- **INSTRUCTIONS TO FOLLOW**:
So that nothing is lost, restate each entry exactly as supplied.

- **INFORMATION SHOWN**:
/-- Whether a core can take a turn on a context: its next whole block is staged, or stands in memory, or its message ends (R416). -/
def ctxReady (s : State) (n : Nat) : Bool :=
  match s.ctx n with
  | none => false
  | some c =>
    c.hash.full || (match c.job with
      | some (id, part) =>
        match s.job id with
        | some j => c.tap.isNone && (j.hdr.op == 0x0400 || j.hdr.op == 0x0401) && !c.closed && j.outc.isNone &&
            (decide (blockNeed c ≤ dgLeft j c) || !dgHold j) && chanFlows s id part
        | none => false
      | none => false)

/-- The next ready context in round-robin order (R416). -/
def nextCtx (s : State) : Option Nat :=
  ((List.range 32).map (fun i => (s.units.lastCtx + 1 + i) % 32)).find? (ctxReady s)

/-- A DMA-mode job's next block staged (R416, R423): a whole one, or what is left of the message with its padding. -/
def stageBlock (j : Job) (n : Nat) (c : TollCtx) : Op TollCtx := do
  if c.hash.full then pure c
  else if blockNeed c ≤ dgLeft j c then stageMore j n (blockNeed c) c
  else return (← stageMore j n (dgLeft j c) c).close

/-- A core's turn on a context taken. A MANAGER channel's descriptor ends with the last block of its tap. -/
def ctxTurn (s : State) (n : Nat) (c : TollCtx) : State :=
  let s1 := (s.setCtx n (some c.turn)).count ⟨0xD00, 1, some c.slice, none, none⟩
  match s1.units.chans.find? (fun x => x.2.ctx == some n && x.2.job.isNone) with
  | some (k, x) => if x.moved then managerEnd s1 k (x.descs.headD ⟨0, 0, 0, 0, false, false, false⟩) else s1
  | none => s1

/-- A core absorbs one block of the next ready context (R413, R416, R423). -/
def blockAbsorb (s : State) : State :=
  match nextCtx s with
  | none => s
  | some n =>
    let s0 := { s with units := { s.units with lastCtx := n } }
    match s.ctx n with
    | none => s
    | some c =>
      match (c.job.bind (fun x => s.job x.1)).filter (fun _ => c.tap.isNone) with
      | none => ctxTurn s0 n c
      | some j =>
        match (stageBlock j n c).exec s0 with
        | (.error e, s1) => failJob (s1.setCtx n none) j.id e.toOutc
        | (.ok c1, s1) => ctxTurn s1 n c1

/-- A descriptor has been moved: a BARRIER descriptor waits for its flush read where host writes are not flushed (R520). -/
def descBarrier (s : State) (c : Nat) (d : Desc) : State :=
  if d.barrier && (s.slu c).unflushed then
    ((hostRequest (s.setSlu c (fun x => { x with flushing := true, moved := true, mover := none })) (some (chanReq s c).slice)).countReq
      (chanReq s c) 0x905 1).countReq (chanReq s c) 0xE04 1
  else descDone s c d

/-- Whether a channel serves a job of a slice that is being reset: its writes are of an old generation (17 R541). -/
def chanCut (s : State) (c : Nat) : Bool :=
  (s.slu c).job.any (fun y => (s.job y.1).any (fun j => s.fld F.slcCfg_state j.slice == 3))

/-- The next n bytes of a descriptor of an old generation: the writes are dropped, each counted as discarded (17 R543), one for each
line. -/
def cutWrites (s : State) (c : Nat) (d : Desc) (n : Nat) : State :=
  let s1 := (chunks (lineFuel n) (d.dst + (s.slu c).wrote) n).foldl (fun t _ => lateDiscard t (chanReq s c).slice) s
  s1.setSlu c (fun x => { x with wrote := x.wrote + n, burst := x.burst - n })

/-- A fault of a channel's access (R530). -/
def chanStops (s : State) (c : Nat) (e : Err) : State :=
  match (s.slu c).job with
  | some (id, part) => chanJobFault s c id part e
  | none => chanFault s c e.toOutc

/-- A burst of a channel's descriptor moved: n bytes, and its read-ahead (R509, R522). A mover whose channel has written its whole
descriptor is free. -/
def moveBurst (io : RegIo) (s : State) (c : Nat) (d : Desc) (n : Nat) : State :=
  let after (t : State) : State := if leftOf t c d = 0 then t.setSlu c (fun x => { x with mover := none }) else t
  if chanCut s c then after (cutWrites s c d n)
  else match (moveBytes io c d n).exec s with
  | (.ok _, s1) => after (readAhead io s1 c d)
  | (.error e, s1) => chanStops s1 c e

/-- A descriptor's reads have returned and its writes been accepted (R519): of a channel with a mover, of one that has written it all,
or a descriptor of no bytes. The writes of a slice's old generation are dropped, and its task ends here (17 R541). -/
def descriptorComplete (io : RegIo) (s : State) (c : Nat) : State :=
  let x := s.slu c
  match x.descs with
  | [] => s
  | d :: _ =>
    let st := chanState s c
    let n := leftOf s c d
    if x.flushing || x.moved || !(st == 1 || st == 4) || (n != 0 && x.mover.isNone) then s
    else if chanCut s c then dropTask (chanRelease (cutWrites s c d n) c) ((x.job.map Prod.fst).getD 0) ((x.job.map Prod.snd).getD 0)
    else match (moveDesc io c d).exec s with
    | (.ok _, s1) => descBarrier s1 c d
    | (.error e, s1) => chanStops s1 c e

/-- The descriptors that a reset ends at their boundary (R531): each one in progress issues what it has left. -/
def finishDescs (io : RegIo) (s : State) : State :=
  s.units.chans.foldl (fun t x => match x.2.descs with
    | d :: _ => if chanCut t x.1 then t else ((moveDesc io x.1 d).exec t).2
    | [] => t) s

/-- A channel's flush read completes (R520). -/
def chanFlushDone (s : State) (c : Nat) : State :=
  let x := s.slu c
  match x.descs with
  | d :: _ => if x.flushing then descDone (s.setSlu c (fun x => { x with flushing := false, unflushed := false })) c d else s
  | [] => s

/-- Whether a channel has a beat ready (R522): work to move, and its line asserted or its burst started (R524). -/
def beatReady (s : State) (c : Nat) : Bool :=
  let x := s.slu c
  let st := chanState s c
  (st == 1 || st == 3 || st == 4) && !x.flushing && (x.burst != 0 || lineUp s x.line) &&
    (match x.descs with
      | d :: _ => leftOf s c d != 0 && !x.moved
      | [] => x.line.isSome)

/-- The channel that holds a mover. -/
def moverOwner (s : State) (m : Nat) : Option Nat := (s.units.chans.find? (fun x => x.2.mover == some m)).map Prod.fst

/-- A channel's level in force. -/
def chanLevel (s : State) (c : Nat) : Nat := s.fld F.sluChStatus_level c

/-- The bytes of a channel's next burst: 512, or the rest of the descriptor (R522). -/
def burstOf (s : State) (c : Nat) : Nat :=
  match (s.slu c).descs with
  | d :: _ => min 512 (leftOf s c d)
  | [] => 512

- **SOLUTION FOR THIS PROBLEM**:
/-- Whether a core can take a turn on a context: its next whole block is staged, or stands in memory, or its message ends (R416). -/
def ctxReady (s : State) (n : Nat) : Bool :=
  match s.ctx n with
  | none => false
  | some c =>
    c.hash.full || (match c.job with
      | some (id, part) =>
        match s.job id with
        | some j => c.tap.isNone && (j.hdr.op == 0x0400 || j.hdr.op == 0x0401) && !c.closed && j.outc.isNone &&
            (decide (blockNeed c ≤ dgLeft j c) || !dgHold j) && chanFlows s id part
        | none => false
      | none => false)

/-- The next ready context in round-robin order (R416). -/
def nextCtx (s : State) : Option Nat :=
  ((List.range 32).map (fun i => (s.units.lastCtx + 1 + i) % 32)).find? (ctxReady s)

/-- A DMA-mode job's next block staged (R416, R423): a whole one, or what is left of the message with its padding. -/
def stageBlock (j : Job) (n : Nat) (c : TollCtx) : Op TollCtx := do
  if c.hash.full then pure c
  else if blockNeed c ≤ dgLeft j c then stageMore j n (blockNeed c) c
  else return (← stageMore j n (dgLeft j c) c).close

/-- A core's turn on a context taken. A MANAGER channel's descriptor ends with the last block of its tap. -/
def ctxTurn (s : State) (n : Nat) (c : TollCtx) : State :=
  let s1 := (s.setCtx n (some c.turn)).count ⟨0xD00, 1, some c.slice, none, none⟩
  match s1.units.chans.find? (fun x => x.2.ctx == some n && x.2.job.isNone) with
  | some (k, x) => if x.moved then managerEnd s1 k (x.descs.headD ⟨0, 0, 0, 0, false, false, false⟩) else s1
  | none => s1

/-- A core absorbs one block of the next ready context (R413, R416, R423). -/
def blockAbsorb (s : State) : State :=
  match nextCtx s with
  | none => s
  | some n =>
    let s0 := { s with units := { s.units with lastCtx := n } }
    match s.ctx n with
    | none => s
    | some c =>
      match (c.job.bind (fun x => s.job x.1)).filter (fun _ => c.tap.isNone) with
      | none => ctxTurn s0 n c
      | some j =>
        match (stageBlock j n c).exec s0 with
        | (.error e, s1) => failJob (s1.setCtx n none) j.id e.toOutc
        | (.ok c1, s1) => ctxTurn s1 n c1

/-- A descriptor has been moved: a BARRIER descriptor waits for its flush read where host writes are not flushed (R520). -/
def descBarrier (s : State) (c : Nat) (d : Desc) : State :=
  if d.barrier && (s.slu c).unflushed then
    ((hostRequest (s.setSlu c (fun x => { x with flushing := true, moved := true, mover := none })) (some (chanReq s c).slice)).countReq
      (chanReq s c) 0x905 1).countReq (chanReq s c) 0xE04 1
  else descDone s c d

/-- Whether a channel serves a job of a slice that is being reset: its writes are of an old generation (17 R541). -/
def chanCut (s : State) (c : Nat) : Bool :=
  (s.slu c).job.any (fun y => (s.job y.1).any (fun j => s.fld F.slcCfg_state j.slice == 3))

/-- The next n bytes of a descriptor of an old generation: the writes are dropped, each counted as discarded (17 R543), one for each
line. -/
def cutWrites (s : State) (c : Nat) (d : Desc) (n : Nat) : State :=
  let s1 := (chunks (lineFuel n) (d.dst + (s.slu c).wrote) n).foldl (fun t _ => lateDiscard t (chanReq s c).slice) s
  s1.setSlu c (fun x => { x with wrote := x.wrote + n, burst := x.burst - n })

/-- A fault of a channel's access (R530). -/
def chanStops (s : State) (c : Nat) (e : Err) : State :=
  match (s.slu c).job with
  | some (id, part) => chanJobFault s c id part e
  | none => chanFault s c e.toOutc

/-- A burst of a channel's descriptor moved: n bytes, and its read-ahead (R509, R522). A mover whose channel has written its whole
descriptor is free. -/
def moveBurst (io : RegIo) (s : State) (c : Nat) (d : Desc) (n : Nat) : State :=
  let after (t : State) : State := if leftOf t c d = 0 then t.setSlu c (fun x => { x with mover := none }) else t
  if chanCut s c then after (cutWrites s c d n)
  else match (moveBytes io c d n).exec s with
  | (.ok _, s1) => after (readAhead io s1 c d)
  | (.error e, s1) => chanStops s1 c e

/-- A descriptor's reads have returned and its writes been accepted (R519): of a channel with a mover, of one that has written it all,
or a descriptor of no bytes. The writes of a slice's old generation are dropped, and its task ends here (17 R541). -/
def descriptorComplete (io : RegIo) (s : State) (c : Nat) : State :=
  let x := s.slu c
  match x.descs with
  | [] => s
  | d :: _ =>
    let st := chanState s c
    let n := leftOf s c d
    if x.flushing || x.moved || !(st == 1 || st == 4) || (n != 0 && x.mover.isNone) then s
    else if chanCut s c then dropTask (chanRelease (cutWrites s c d n) c) ((x.job.map Prod.fst).getD 0) ((x.job.map Prod.snd).getD 0)
    else match (moveDesc io c d).exec s with
    | (.ok _, s1) => descBarrier s1 c d
    | (.error e, s1) => chanStops s1 c e

/-- The descriptors that a reset ends at their boundary (R531): each one in progress issues what it has left. -/
def finishDescs (io : RegIo) (s : State) : State :=
  s.units.chans.foldl (fun t x => match x.2.descs with
    | d :: _ => if chanCut t x.1 then t else ((moveDesc io x.1 d).exec t).2
    | [] => t) s

/-- A channel's flush read completes (R520). -/
def chanFlushDone (s : State) (c : Nat) : State :=
  let x := s.slu c
  match x.descs with
  | d :: _ => if x.flushing then descDone (s.setSlu c (fun x => { x with flushing := false, unflushed := false })) c d else s
  | [] => s

/-- Whether a channel has a beat ready (R522): work to move, and its line asserted or its burst started (R524). -/
def beatReady (s : State) (c : Nat) : Bool :=
  let x := s.slu c
  let st := chanState s c
  (st == 1 || st == 3 || st == 4) && !x.flushing && (x.burst != 0 || lineUp s x.line) &&
    (match x.descs with
      | d :: _ => leftOf s c d != 0 && !x.moved
      | [] => x.line.isSome)

/-- The channel that holds a mover. -/
def moverOwner (s : State) (m : Nat) : Option Nat := (s.units.chans.find? (fun x => x.2.mover == some m)).map Prod.fst

/-- A channel's level in force. -/
def chanLevel (s : State) (c : Nat) : Nat := s.fld F.sluChStatus_level c

/-- The bytes of a channel's next burst: 512, or the rest of the descriptor (R522). -/
def burstOf (s : State) (c : Nat) : Nat :=
  match (s.slu c).descs with
  | d :: _ => min 512 (leftOf s c d)
  | [] => 512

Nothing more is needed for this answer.